Fujoshi are, commonly speaking, female otaku. As Sachiko points out in Kusare Fujoshi! In Deep (くされ女子! In Deep) there’s more to it than just being a a fan of Boy’s Love, although that seems to be the major commonality. She also explains to her audience – by way of two fellow fujoshi Mai and Shiori-sempai – that there are lesbians who are fujoshi and even men, gay and straight, who are fujoshi.

At some point Mai hits on what I think may be one of the key factors of being fujoshi vs being otaku. Fujoshi, Mai says, love men. Not that they necessarily have to love them in the flesh, but that they love the idea of men and, by extension, love romance and sex between these idealized images. On the other side of the aisle, you can pretty much say the same for otaku – they may or may might not love real women, but love their idealized idea of women. I personally have always considered myself otaku as opposed to fujoshi, so that kind of fits.

Kusare Joshi explores some of the various facets of being a fujoshi. Host bars; cosplay; sexual titillation when reading BL and how it can be a shared sexual experience between women; what moe means to a fujoshi and even the differences between real gay men and Boy’s Love stories. This section contained what is perhaps my favorite scene. When her gay guy friends learn of her interest, they hound her asking if she is moeru over them – and insist she “Say it! Say it!” That bit had me laughing out loud.

As I said in my review of Honey x Honey, Takeuchi’s art is simplistic but it fits her message well. Her story is meant to be an introduction to a “lifestyle” that her audience thinks they know nothing about and considers alien, perhaps gross. Her straightforward autographical style takes the sting out of even the most pointed commentary (she points, for instance, out the unfairness of the fact that women who get all hot and bothered over guys having sex are “fujoshi”….but the guys who do the same over women having sex are considered perverted.) Or when she briefly touches a few times on Yuri and finds that most (especially straight) fujoshi reject it as being disgusting.

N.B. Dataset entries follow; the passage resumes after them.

-- ==== Sys2Proof/Laws/Frames.lean ====
section
/-! SUPPORT. What the shared operations leave as it was: the clock, the supervisor, the flash and fuses, the coded stores, the granules,
the slot plan and the conservators' SRAMs, but where an operation's own lemma leaves one of them out. -/

set_option linter.unusedVariables false

set_option linter.unusedSimpArgs false

set_option linter.unusedTactic false

set_option linter.unreachableTactic false

namespace Sys2Proof.Machine

/-- The clock, the supervisor, the flash and fuses, the coded stores, the granules, the slot plan and the conservators' SRAMs are as
before. -/
abbrev calm (t s : State) : Prop :=
  t.beat = s.beat ∧ t.sup = s.sup ∧ t.flash = s.flash ∧ t.fuses = s.fuses ∧ t.shelf = s.shelf ∧ t.clm = s.clm ∧ t.dram = s.dram
    ∧ t.granules = s.granules ∧ t.plan = s.plan ∧ sramsOf t.csvs = sramsOf s.csvs

/-- The same but for the conservators' SRAMs. -/
abbrev calmC (t s : State) : Prop :=
  t.beat = s.beat ∧ t.sup = s.sup ∧ t.flash = s.flash ∧ t.fuses = s.fuses ∧ t.shelf = s.shelf ∧ t.clm = s.clm ∧ t.dram = s.dram
    ∧ t.granules = s.granules ∧ t.plan = s.plan

theorem foldl_field {α β : Type} (φ : State → β) (g : State → α → State) (h : ∀ s x, φ (g s x) = φ s) (l : List α) (s : State) :
    φ (l.foldl g s) = φ s := by
  induction l generalizing s with
  | nil => rfl
  | cons a l ih => rw [List.foldl_cons, ih, h]

theorem foldl_fst {α β γ : Type} (φ : State → β) (g : State × γ → α → State × γ) (h : ∀ s x, φ (g s x).1 = φ s.1) (l : List α)
    (s : State × γ) : φ (l.foldl g s).1 = φ s.1 := by
  induction l generalizing s with
  | nil => rfl
  | cons a l ih => rw [List.foldl_cons, ih, h]

theorem foldl_srams {α : Type} (g : State → α → State) (h : ∀ s x, sramsOf (g s x).csvs = sramsOf s.csvs) (l : List α) (s : State) :
    sramsOf (l.foldl g s).csvs = sramsOf s.csvs := foldl_field (fun s : State => sramsOf s.csvs) g h l s

theorem foldl_srams_fst {α γ : Type} (g : State × γ → α → State × γ) (h : ∀ s x, sramsOf (g s x).1.csvs = sramsOf s.1.csvs)
    (l : List α) (s : State × γ) : sramsOf (l.foldl g s).1.csvs = sramsOf s.1.csvs :=
  foldl_fst (fun s : State => sramsOf s.csvs) g h l s

theorem foldl_turn {α β : Type} (φ : State → β) (g : Turn → α → Turn) (h : ∀ s x, φ (g s x).s = φ s.s) (l : List α)
    (s : Turn) : φ (l.foldl g s).s = φ s.s := by
  induction l generalizing s with
  | nil => rfl
  | cons a l ih => rw [List.foldl_cons, ih, h]

/-- Composition, and folds of calm steps. -/
theorem calm_trans {t u s : State} (a : calm t u) (b : calm u s) : calm t s := by
  obtain ⟨a1, a2, a3, a4, a5, a6, a7, a8, a9, a10⟩ := a
  obtain ⟨b1, b2, b3, b4, b5, b6, b7, b8, b9, b10⟩ := b
  exact ⟨a1.trans b1, a2.trans b2, a3.trans b3, a4.trans b4, a5.trans b5, a6.trans b6, a7.trans b7, a8.trans b8, a9.trans b9,
    a10.trans b10⟩

theorem calmC_of {t s : State} (h : calm t s) : calmC t s := by
  obtain ⟨a1, a2, a3, a4, a5, a6, a7, a8, a9, _⟩ := h
  exact ⟨a1, a2, a3, a4, a5, a6, a7, a8, a9⟩

theorem calmC_trans {t u s : State} (a : calmC t u) (b : calmC u s) : calmC t s := by
  obtain ⟨a1, a2, a3, a4, a5, a6, a7, a8, a9⟩ := a
  obtain ⟨b1, b2, b3, b4, b5, b6, b7, b8, b9⟩ := b
  exact ⟨a1.trans b1, a2.trans b2, a3.trans b3, a4.trans b4, a5.trans b5, a6.trans b6, a7.trans b7, a8.trans b8, a9.trans b9⟩

theorem calmC_refl (s : State) : calmC s s := calmC_of ⟨rfl, rfl, rfl, rfl, rfl, rfl, rfl, rfl, rfl, rfl⟩

theorem foldl_calmC {α : Type} {g : State → α → State} (h : ∀ s x, calmC (g s x) s) (l : List α) (s : State) :
    calmC (l.foldl g s) s := by
  induction l generalizing s with
  | nil => exact calmC_refl s
  | cons a l ih => exact calmC_trans (ih _) (h s a)

theorem calm_refl (s : State) : calm s s := ⟨rfl, rfl, rfl, rfl, rfl, rfl, rfl, rfl, rfl, rfl⟩

theorem foldl_calm {α : Type} {g : State → α → State} (h : ∀ s x, calm (g s x) s) (l : List α) (s : State) :
    calm (l.foldl g s) s := by
  induction l generalizing s with
  | nil => exact calm_refl s
  | cons a l ih => exact calm_trans (ih _) (h s a)

theorem foldl_calm_fst {α γ : Type} {g : State × γ → α → State × γ} (h : ∀ s x, calm (g s x).1 s.1) (l : List α) (s : State × γ) :
    calm (l.foldl g s).1 s.1 := by
  induction l generalizing s with
  | nil => exact calm_refl _
  | cons a l ih => exact calm_trans (ih _) (h s a)

theorem calm_fst {α : Type} {p : State × α} {t s : State} {x : α} (e : p = (t, x)) (h : calm p.1 s) : calm t s := by
  subst e; exact h

/-- The same but for the vaults' stores. -/
abbrev calmV (t s : State) : Prop :=
  t.beat = s.beat ∧ t.sup = s.sup ∧ t.flash = s.flash ∧ t.fuses = s.fuses ∧ t.shelf = s.shelf ∧ t.clm = s.clm
    ∧ t.granules = s.granules ∧ t.plan = s.plan ∧ sramsOf t.csvs = sramsOf s.csvs

theorem calmV_of {t s : State} (h : calm t s) : calmV t s := by
  obtain ⟨a, b, c, d, e, f, _, g, i, j⟩ := h
  exact ⟨a, b, c, d, e, f, g, i, j⟩

theorem calmV_refl (s : State) : calmV s s := ⟨rfl, rfl, rfl, rfl, rfl, rfl, rfl, rfl, rfl⟩

theorem calmV_trans {t u s : State} (a : calmV t u) (b : calmV u s) : calmV t s := by
  obtain ⟨a1, a2, a3, a4, a5, a6, a7, a8, a9⟩ := a
  obtain ⟨b1, b2, b3, b4, b5, b6, b7, b8, b9⟩ := b
  exact ⟨a1.trans b1, a2.trans b2, a3.trans b3, a4.trans b4, a5.trans b5, a6.trans b6, a7.trans b7, a8.trans b8, a9.trans b9⟩

theorem foldl_calmV {α : Type} {g : State → α → State} (h : ∀ s x, calmV (g s x) s) (l : List α) (s : State) :
    calmV (l.foldl g s) s := by
  induction l generalizing s with
  | nil => exact calmV_refl s
  | cons a l ih => exact calmV_trans (ih _) (h s a)

@[simp] theorem foldl_keeps {α : Type} (g : State → α → State) (l : List α) (s : State) :
    ((∀ s x, (g s x).beat = s.beat) → (l.foldl g s).beat = s.beat) ∧ ((∀ s x, (g s x).sup = s.sup) → (l.foldl g s).sup = s.sup) ∧ ((∀ s x, (g s x).flash = s.flash) → (l.foldl g s).flash = s.flash) ∧ ((∀ s x, (g s x).fuses = s.fuses) → (l.foldl g s).fuses = s.fuses) ∧ ((∀ s x, (g s x).shelf = s.shelf) → (l.foldl g s).shelf = s.shelf) ∧ ((∀ s x, (g s x).clm = s.clm) → (l.foldl g s).clm = s.clm) ∧ ((∀ s x, (g s x).dram = s.dram) → (l.foldl g s).dram = s.dram) ∧ ((∀ s x, (g s x).granules = s.granules) → (l.foldl g s).granules = s.granules) ∧ ((∀ s x, (g s x).plan = s.plan) → (l.foldl g s).plan = s.plan) ∧ ((∀ s x, sramsOf (g s x).csvs = sramsOf s.csvs) → sramsOf (l.foldl g s).csvs = sramsOf s.csvs) :=
  ⟨fun h => foldl_field State.beat g h l s, fun h => foldl_field State.sup g h l s, fun h => foldl_field State.flash g h l s, fun h => foldl_field State.fuses g h l s, fun h => foldl_field State.shelf g h l s, fun h => foldl_field State.clm g h l s, fun h => foldl_field State.dram g h l s, fun h => foldl_field State.granules g h l s, fun h => foldl_field State.plan g h l s, fun h => foldl_field (fun s : State => sramsOf s.csvs) g h l s⟩

@[simp] theorem foldl_keeps_fst {α γ : Type} (g : State × γ → α → State × γ) (l : List α) (s : State × γ) :
    ((∀ s x, (g s x).1.beat = s.1.beat) → (l.foldl g s).1.beat = s.1.beat) ∧ ((∀ s x, (g s x).1.sup = s.1.sup) → (l.foldl g s).1.sup = s.1.sup) ∧ ((∀ s x, (g s x).1.flash = s.1.flash) → (l.foldl g s).1.flash = s.1.flash) ∧ ((∀ s x, (g s x).1.fuses = s.1.fuses) → (l.foldl g s).1.fuses = s.1.fuses) ∧ ((∀ s x, (g s x).1.shelf = s.1.shelf) → (l.foldl g s).1.shelf = s.1.shelf) ∧ ((∀ s x, (g s x).1.clm = s.1.clm) → (l.foldl g s).1.clm = s.1.clm) ∧ ((∀ s x, (g s x).1.dram = s.1.dram) → (l.foldl g s).1.dram = s.1.dram) ∧ ((∀ s x, (g s x).1.granules = s.1.granules) → (l.foldl g s).1.granules = s.1.granules) ∧ ((∀ s x, (g s x).1.plan = s.1.plan) → (l.foldl g s).1.plan = s.1.plan) ∧ ((∀ s x, sramsOf (g s x).1.csvs = sramsOf s.1.csvs) → sramsOf (l.foldl g s).1.csvs = sramsOf s.1.csvs) :=
  ⟨fun h => foldl_fst State.beat g h l s, fun h => foldl_fst State.sup g h l s, fun h => foldl_fst State.flash g h l s, fun h => foldl_fst State.fuses g h l s, fun h => foldl_fst State.shelf g h l s, fun h => foldl_fst State.clm g h l s, fun h => foldl_fst State.dram g h l s, fun h => foldl_fst State.granules g h l s, fun h => foldl_fst State.plan g h l s, fun h => foldl_fst (fun s : State => sramsOf s.csvs) g h l s⟩

@[simp] theorem ite_keeps (c : Prop) [Decidable c] (a b : State) :
    ((if c then a else b).beat = if c then a.beat else b.beat) ∧ ((if c then a else b).sup = if c then a.sup else b.sup) ∧ ((if c then a else b).flash = if c then a.flash else b.flash) ∧ ((if c then a else b).fuses = if c then a.fuses else b.fuses) ∧ ((if c then a else b).shelf = if c then a.shelf else b.shelf) ∧ ((if c then a else b).clm = if c then a.clm else b.clm) ∧ ((if c then a else b).dram = if c then a.dram else b.dram) ∧ ((if c then a else b).granules = if c then a.granules else b.granules) ∧ ((if c then a else b).plan = if c then a.plan else b.plan) ∧ (sramsOf (if c then a else b).csvs = if c then sramsOf a.csvs else sramsOf b.csvs) := by
  split <;> simp

@[simp] theorem setWing_calm (s : State) (w : Nat) (x : Wing) : calm (setWing s w x) s := by
  dsimp only [setWing]
  refine ⟨?_, ?_, ?_, ?_, ?_, ?_, ?_, ?_, ?_, ?_⟩ <;> rfl

@[simp] theorem setPart_calm (s : State) (p : Nat) (x : Part) : calm (setPart s p x) s := by
  dsimp only [setPart]
  refine ⟨?_, ?_, ?_, ?_, ?_, ?_, ?_, ?_, ?_, ?_⟩ <;> rfl

@[simp] theorem mapPart_calm (s : State) (p : Nat) (f : Part → Part) : calm (mapPart s p f) s := by
  dsimp only [mapPart]
  refine ⟨?_, ?_, ?_, ?_, ?_, ?_, ?_, ?_, ?_, ?_⟩ <;> rfl

@[simp] theorem setCore_calm (s : State) (c : Nat) (x : Core) : calm (setCore s c x) s := by
  dsimp only [setCore]
  refine ⟨?_, ?_, ?_, ?_, ?_, ?_, ?_, ?_, ?_, ?_⟩ <;> rfl

@[simp] theorem setCab_calm (s : State) (c : Nat) (x : Cabinet) : calm (setCab s c x) s := by
  dsimp only [setCab]
  refine ⟨?_, ?_, ?_, ?_, ?_, ?_, ?_, ?_, ?_, ?_⟩ <;> rfl

@[simp] theorem mapCab_calm (s : State) (c : Nat) (f : Cabinet → Cabinet) : calm (mapCab s c f) s := by
  dsimp only [mapCab]
  refine ⟨?_, ?_, ?_, ?_, ?_, ?_, ?_, ?_, ?_, ?_⟩ <;> rfl

@[simp] theorem setChannel_calm (s : State) (site : Nat) (x : Channel) : calm (setChannel s site x) s := by
  dsimp only [setChannel]
  refine ⟨?_, ?_, ?_, ?_, ?_, ?_, ?_, ?_, ?_, ?_⟩ <;> rfl

@[simp] theorem setSlice_calm (s : State) (i : Nat) (x : Slice) : calm (setSlice s i x) s := by
  dsimp only [setSlice]
  refine ⟨?_, ?_, ?_, ?_, ?_, ?_, ?_, ?_, ?_, ?_⟩ <;> rfl

@[simp] theorem mapSlice_calm (s : State) (i : Nat) (f : Slice → Slice) : calm (mapSlice s i f) s := by
  dsimp only [mapSlice]
  refine ⟨?_, ?_, ?_, ?_, ?_, ?_, ?_, ?_, ?_, ?_⟩ <;> rfl

@[simp] theorem setPch_calm (s : State) (i : Nat) (x : Pch) : calm (setPch s i x) s := by
  dsimp only [setPch]
  refine ⟨?_, ?_, ?_, ?_, ?_, ?_, ?_, ?_, ?_, ?_⟩ <;> rfl

@[simp] theorem setVault_calm (s : State) (i : Nat) (x : Vault) : calm (setVault s i x) s := by
  dsimp only [setVault]
  refine ⟨?_, ?_, ?_, ?_, ?_, ?_, ?_, ?_, ?_, ?_⟩ <;> rfl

Also, because her book is an autobiography it carries the weight of verisimilitude – these are real people, doing things for real. And, she assures us once more in the Afterword – having a hell of a fun time doing them!

This book is an insight on the side of the store I almost never find myself on, including the secret of what, exactly, is kept inside those suitcases that fujoshi drag behind themselves.

Ratings:

Art – 6
Story – 8
Characters – 8
Yuri – 0 Lesbian  -5
Loser Fangirl – 10

Overall – 8

Many, many thanks to George R. for offering up this book for review! George, you can shop for me in Tokyo anytime! :-)

2 Responses

  1. Dorota says:

    awww, what an adorable cover!

    This would be an enlightening book for those, who just can’t wrap their head around the concept of a lesbian BL-fan.
    For some, it’s such a great incongruency they seem to forget that I’m both periodicaly.
    One person asked me why do I read about guys who would never date me if they were real. I instantaneously felt as less of a geek for not wishing to date 2D characters :D

  2. George R. says:

    I’m glad you enjoyed this one. I found it “interesting but not a keeper.” Thanks for clarifying some insights that nibbled at the edge of my consciousness, but never made it all the way in when I read it.

    This book is an insight on the side of the store I almost never find myself on

    And interestingly enough, I found it on the shelf with all the other Yuri. That in itself is an interesting comment on product line organization.

    George, you can shop for me in Tokyo anytime! :-)

    You’re welcome. I quite enjoyed the shopping and wish I could do it for you more often, but plane tickets don’t come cheap.